So I wanted to flatten nested json data in this pandas data frame as additional columns. I am using requests to get json data from an api and create a pandas data frame.
import requests import pandas as pd import json
url = 'https://api.openaq.org/v2/locations?coordinates=38.7437396,-9.2302436&radius=5000'
api_request = requests.get(url)
api_content = api_request.content
api_json = json.loads(api_content)
df = pd.json_normalize(api_json)
df
This outputs the following:
results meta.name meta.license meta.website meta.page meta.limit meta.found
0 [{'id': 8209, 'city': 'Lisboa', 'name': 'PT031... openaq-api CC BY 4.0d api.openaq.org 1 100 4
so, I did
df = pd.json_normalize(api_json, record_path=["results"])

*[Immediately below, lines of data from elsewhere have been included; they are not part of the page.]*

-- ==== Sys2Proof/Word.lean ====
section
/-! DEFINITION. The word types of the hardware (00_scope.md R16, R20): bytes and 16-bit words. -/

namespace Sys2Proof

/-- `u8` of R20: general registers, memory bytes, device registers. -/
abbrev Byte := BitVec 8

/-- `u16` of R20: register pairs, pc, SP, addresses. -/
abbrev Word := BitVec 16

/-- A shade or a colour index, 0..3 (R518, R519). -/
abbrev Shade := BitVec 2

end Sys2Proof
end

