-- ==== Sys2Proof/Machine/Bus.lean ====
section
/-! DEFINITION. The memory map (20_memory.md R81), OAM DMA (60_exceptions.md R480 to R486), the Cpu's read and write views
of the bus (R86, R87, 10_state.md R57) and the device part of one M-cycle (R85). -/

namespace Sys2Proof.Machine

/-- The owner of each address: "every address maps to exactly one owner" (R81, R82). -/
inductive Region where
  | rom
  | vram
  | extRam
  | wram
  | echo
  | oam
  | unusable
  | io
  | hram
  | ie
  deriving DecidableEq, Repr

/-- The memory map (R81). -/
def region (a : Word) : Region :=
  if a.toNat ≤ 0x7FFF then .rom
  else if a.toNat ≤ 0x9FFF then .vram
  else if a.toNat ≤ 0xBFFF then .extRam
  else if a.toNat ≤ 0xDFFF then .wram
  else if a.toNat ≤ 0xFDFF then .echo
  else if a.toNat ≤ 0xFE9F then .oam
  else if a.toNat ≤ 0xFEFF then .unusable
  else if a.toNat ≤ 0xFF7F then .io
  else if a.toNat ≤ 0xFFFE then .hram
  else .ie

/-- `VramBlocked()` (R98). -/
def Bus.vramBlocked (b : Bus) : Bool := b.ppu.lcdOn && decide (b.ppu.mode = .transfer)

/-- `OamBlocked()` (R99). -/
def Bus.oamBlocked (b : Bus) : Bool :=
  b.ppu.lcdOn && (decide (b.ppu.mode = .oamScan) || decide (b.ppu.mode = .transfer))

/-- `DmaBlocksCpu()` (R100). -/
def DmaState.blocksCpu : DmaState → Bool
  | .active _ _ => true
  | .starting _ _ blocked => blocked
  | .idle => false

/-- The DMA locks the Cpu out of `a` (R100): every address below 0xFF00. -/
def Bus.dmaBlocks (b : Bus) (a : Word) : Bool := b.dma.st.blocksCpu && decide (a.toNat < 0xFF00)

/-- The boot ROM byte that overlays `a`, where there is one (R601). -/
def Bus.bootByte (b : Bus) (a : Word) : Option Byte :=
  if b.bootMapped && decide (a.toNat ≤ 0x00FF) then b.params.bootRom.map (fun r => Memory.read r a.toNat) else none

/-- A ROM-range read: the overlay, else the controller (R86, R482). -/
def Bus.romView (b : Bus) (a : Word) : Byte :=
  match b.bootByte a with
  | some v => v
  | none => b.romRead a

/-- A DMA write (R481). -/
def Bus.writeDma (b : Bus) (v : Byte) : Bus :=
  { b with dma := { reg := v, st := .starting v (b.params.dmaStartup + 1) b.dma.st.blocksCpu } }

/-- `DmaSourceRead(a)` (R482). -/
def Bus.dmaSourceRead (b : Bus) (a : Word) : Byte :=
  match region a with
  | .rom => b.romView a
  | .vram => b.mem.read a.toNat
  | .extRam => b.ramRead a
  | _ => b.mem.read (wramKey (a.toNat &&& 0x1FFF))

/-- `DmaStep()`, step 3 of R85 (R483, R484). -/
def Bus.dmaStep (b : Bus) : Bus :=
  match b.dma.st with
  | .idle => b
  | .starting src n blocked =>
    let next := if 1 < n then DmaState.starting src (n - 1) blocked else .active src 0
    { b with dma := { b.dma with st := next } }
  | .active src i =>
    { b with
        mem := b.mem.write (oamKey i) (b.dmaSourceRead (BitVec.ofNat 16 (src.toNat * 0x100 + i)))
        dma := { b.dma with st := if i = 159 then .idle else .active src (i + 1) } }

/-- OAM bytes 8 .. 8 + n - 1 take free values (R520). -/
def havocOam (cycle : Nat) : Nat → Memory → Memory
  | 0, m => m
  | n + 1, m => (havocOam cycle n m).write (oamKey (8 + n)) (Config.oamHavoc cycle (8 + n))

/-- The OAM corruption condition (R520): `bus` is the Cpu access address or the incrementer value of the M-cycle. -/
def Bus.oamBugFires (b : Bus) (bus : Option Word) : Bool :=
  match bus with
  | none => false
  | some a =>
    decide (b.params.oamBug = .havoc) && b.ppu.lcdOn && decide (b.ppu.mode = .oamScan) &&
      decide (0xFE00 ≤ a.toNat) && decide (a.toNat ≤ 0xFEFF)

/-- The OAM corruption check, step 2 of R85 (R520): bytes 8..159. -/
def Bus.oamBugStep (b : Bus) (bus : Option Word) : Bus :=
  if b.oamBugFires bus then { b with mem := havocOam b.cycles 152 b.mem } else b

/-- Steps 2 to 6 of one M-cycle (R85): OAM bug, DMA, timer, PPU, joypad. `bus` is what R520 looks at. -/
def Bus.advance (b : Bus) (bus : Option Word) : Bus :=
  let b' := ((b.oamBugStep bus).dmaStep.timerMCycle.ppuMCycle).joypadSample
  { b' with cycles := b.cycles + 1 }

/-- The audio range (R97). -/
def isAudio (a : Word) : Bool := decide (0xFF10 ≤ a.toNat) && decide (a.toNat ≤ 0xFF3F)

/-- `IoRead(a)` (R57); the audio range is answered by the host (R97, log entry 7). -/
def Bus.ioRead (b : Bus) (a : Word) : Byte :=
  if isAudio a then Config.audioByte b.cycles a
  else
    match a.toNat with
    | 0xFF00 => b.joypad.readP1
    | 0xFF01 => b.serial.sb
    | 0xFF02 => b.serial.readSc
    | 0xFF04 => b.timer.div16.extractLsb' 8 8
    | 0xFF05 => b.timer.tima
    | 0xFF06 => b.timer.tma
    | 0xFF07 => 0b11111#5 ++ b.timer.tac
    | 0xFF0F => 0b111#3 ++ b.irq.iflag
    | 0xFF40 => b.ppu.lcdc
    | 0xFF41 => b.ppu.readStat b.params.line153LyQuirk
    | 0xFF42 => b.ppu.scy
    | 0xFF43 => b.ppu.scx
    | 0xFF44 => b.ppu.lyRead b.params.line153LyQuirk
    | 0xFF45 => b.ppu.lyc
    | 0xFF46 => b.dma.reg
    | 0xFF47 => b.ppu.bgp
    | 0xFF48 => b.ppu.obp0
    | 0xFF49 => b.ppu.obp1
    | 0xFF4A => b.ppu.wy
    | 0xFF4B => b.ppu.wx
    | _ => b.params.openBus

/-- `IoWrite(a, v)` (R57, R91); the audio range is handed to the host (R97). -/
def Bus.ioWrite (b : Bus) (a : Word) (v : Byte) : Bus :=
  if isAudio a then b.emit (.audioWrite a v)
  else
    match a.toNat with
    | 0xFF00 => { b with joypad := { b.joypad with p1sel := v.extractLsb' 4 2 } }
    | 0xFF01 => { b with serial := { b.serial with sb := v } }
    | 0xFF02 => { b with serial := b.serial.writeSc v }
    | 0xFF04 => b.setDivider 0
    | 0xFF05 => { b with timer := b.timer.writeTima v }
    | 0xFF06 => { b with timer := b.timer.writeTma v }
    | 0xFF07 => { b with timer := b.timer.writeTac v }
    | 0xFF0F => { b with irq := { b.irq with iflag := v.setWidth 5 } }
    | 0xFF40 => b.writeLcdc v
    | 0xFF41 => b.writeStat v
    | 0xFF42 => { b with ppu := { b.ppu with scy := v } }
    | 0xFF43 => { b with ppu := { b.ppu with scx := v } }
    | 0xFF45 => b.writeLyc v
    | 0xFF46 => b.writeDma v
    | 0xFF47 => { b with ppu := { b.ppu with bgp := v } }
    | 0xFF48 => { b with ppu := { b.ppu with obp0 := v } }
    | 0xFF49 => { b with ppu := { b.ppu with obp1 := v } }
    | 0xFF4A => { b with ppu := { b.ppu with wy := v } }
    | 0xFF4B => { b with ppu := { b.ppu with wx := v } }
    | 0xFF50 => if v.getLsbD 0 then { b with bootMapped := false } else b
    | _ => b

/-- `CpuRead(a)` (R86). -/
def Bus.cpuRead (b : Bus) (a : Word) : Byte :=
  if b.dmaBlocks a then b.params.openBus
  else
    match region a with
    | .rom => b.romView a
    | .vram => if b.vramBlocked then b.params.openBus else b.mem.read a.toNat
    | .extRam => b.ramRead a
    | .wram => b.mem.read a.toNat
    | .echo => b.mem.read (wramKey (a.toNat - 0xE000))
    | .oam => if b.oamBlocked then b.params.openBus else b.mem.read a.toNat
    | .unusable => b.params.openBus
    | .io => b.ioRead a
    | .hram => b.mem.read a.toNat
    | .ie => b.irq.ie

/-- The key of the memory byte that a Cpu write at `a` stores to; `none` where it stores to no memory byte: ROM, I/O, IE,
the unusable range, a blocked or absent memory (R87, R98, R99, R100, R113). -/
def Bus.storeKey (b : Bus) (a : Word) : Option Nat :=
  if b.dmaBlocks a then none
  else
    match region a with
    | .vram => if b.vramBlocked then none else some a.toNat
    | .extRam =>
      match b.cart.ramTarget a with
      | .byte o => some (extRamKey o)
      | .halfByte o => some (extRamKey o)
      | _ => none
    | .wram => some a.toNat
    | .echo => some (wramKey (a.toNat - 0xE000))
    | .oam => if b.oamBlocked then none else some a.toNat
    | .hram => some a.toNat
    | _ => none

/-- The byte stored: MBC2 keeps the low half only (R124). -/
def Bus.storeByte (b : Bus) (a : Word) (v : Byte) : Byte :=
  match region a, b.cart.ramTarget a with
  | .extRam, .halfByte _ => v &&& 0x0F
  | _, _ => v

/-- A write to a clock register goes to the host (R127); any other external RAM write without a byte is ignored (R113). -/
def Bus.ramControlWrite (b : Bus) (a : Word) (v : Byte) : Bus :=
  match b.cart.ramTarget a with
  | .clock reg => b.emit (.clockWrite reg v)
  | _ => b

/-- A write that stores to no memory byte (R87): cartridge control, I/O, IE, or ignored. -/
def Bus.sideWrite (b : Bus) (a : Word) (v : Byte) : Bus :=
  if b.dmaBlocks a then b
  else
    match region a with
    | .rom => b.controlWrite a v
    | .extRam => b.ramControlWrite a v
    | .io => b.ioWrite a v
    | .ie => { b with irq := { b.irq with ie := v } }
    | _ => b

/-- `CpuWrite(a, v)` (R87). -/
def Bus.cpuWrite (b : Bus) (a : Word) (v : Byte) : Bus :=
  match b.storeKey a with
  | some k => { b with mem := b.mem.write k (b.storeByte a v) }
  | none => b.sideWrite a v

end Sys2Proof.Machine
end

Which gives a nicer result:
id city name entity country sources isMobile isAnalysis parameters sensorType lastUpdated firstUpdated measurements bounds manufacturers coordinates.latitude coordinates.longitude
0 8209 Lisboa PT03100 government PT [{'url': 'http://www.eea.europa.eu/themes/air/... False False [{'id': 25414, 'unit': 'µg/m³', 'count': 10005... reference grade 2022-08-27T16:00:00+00:00 2017-09-22T11:00:00+00:00 246216 None None 38.748056 -9.202500
1 8211 Lisboa PT03084 government PT [{'url': 'http://www.eea.europa.eu/themes/air/... False False [{'id': 25397, 'unit': 'µg/m³', 'count': 93281... reference grade 2022-08-27T16:00:00+00:00 2017-09-22T10:00:00+00:00 239733 None None 38.754167 -9.230833
2 7199 Lisboa PT03087 government PT [{'url': 'http://www.eea.europa.eu/themes/air/... False False [{'id': 24800, 'unit': 'µg/m³', 'count': 97702... reference grade 2022-08-27T16:00:00+00:00 2017-09-22T13:00:00+00:00 235512 None None 38.705000 -9.210278
3 7767 Lisboa PT03082 government PT [{'url': 'http://www.eea.europa.eu/themes/air/... False False [{'id': 25393, 'unit': 'µg/m³', 'count': 83437... reference grade 2022-08-27T16:00:00+00:00 2018-02-27T01:00:00+00:00 304693 None None 38.738889 -9.207500
However, the 'sources' and 'parameter' columns are still in json format. How can I unpack these into new columns?
Also, can I for instance just pull the 'url' key out of the 'sources' json data and make it its own column?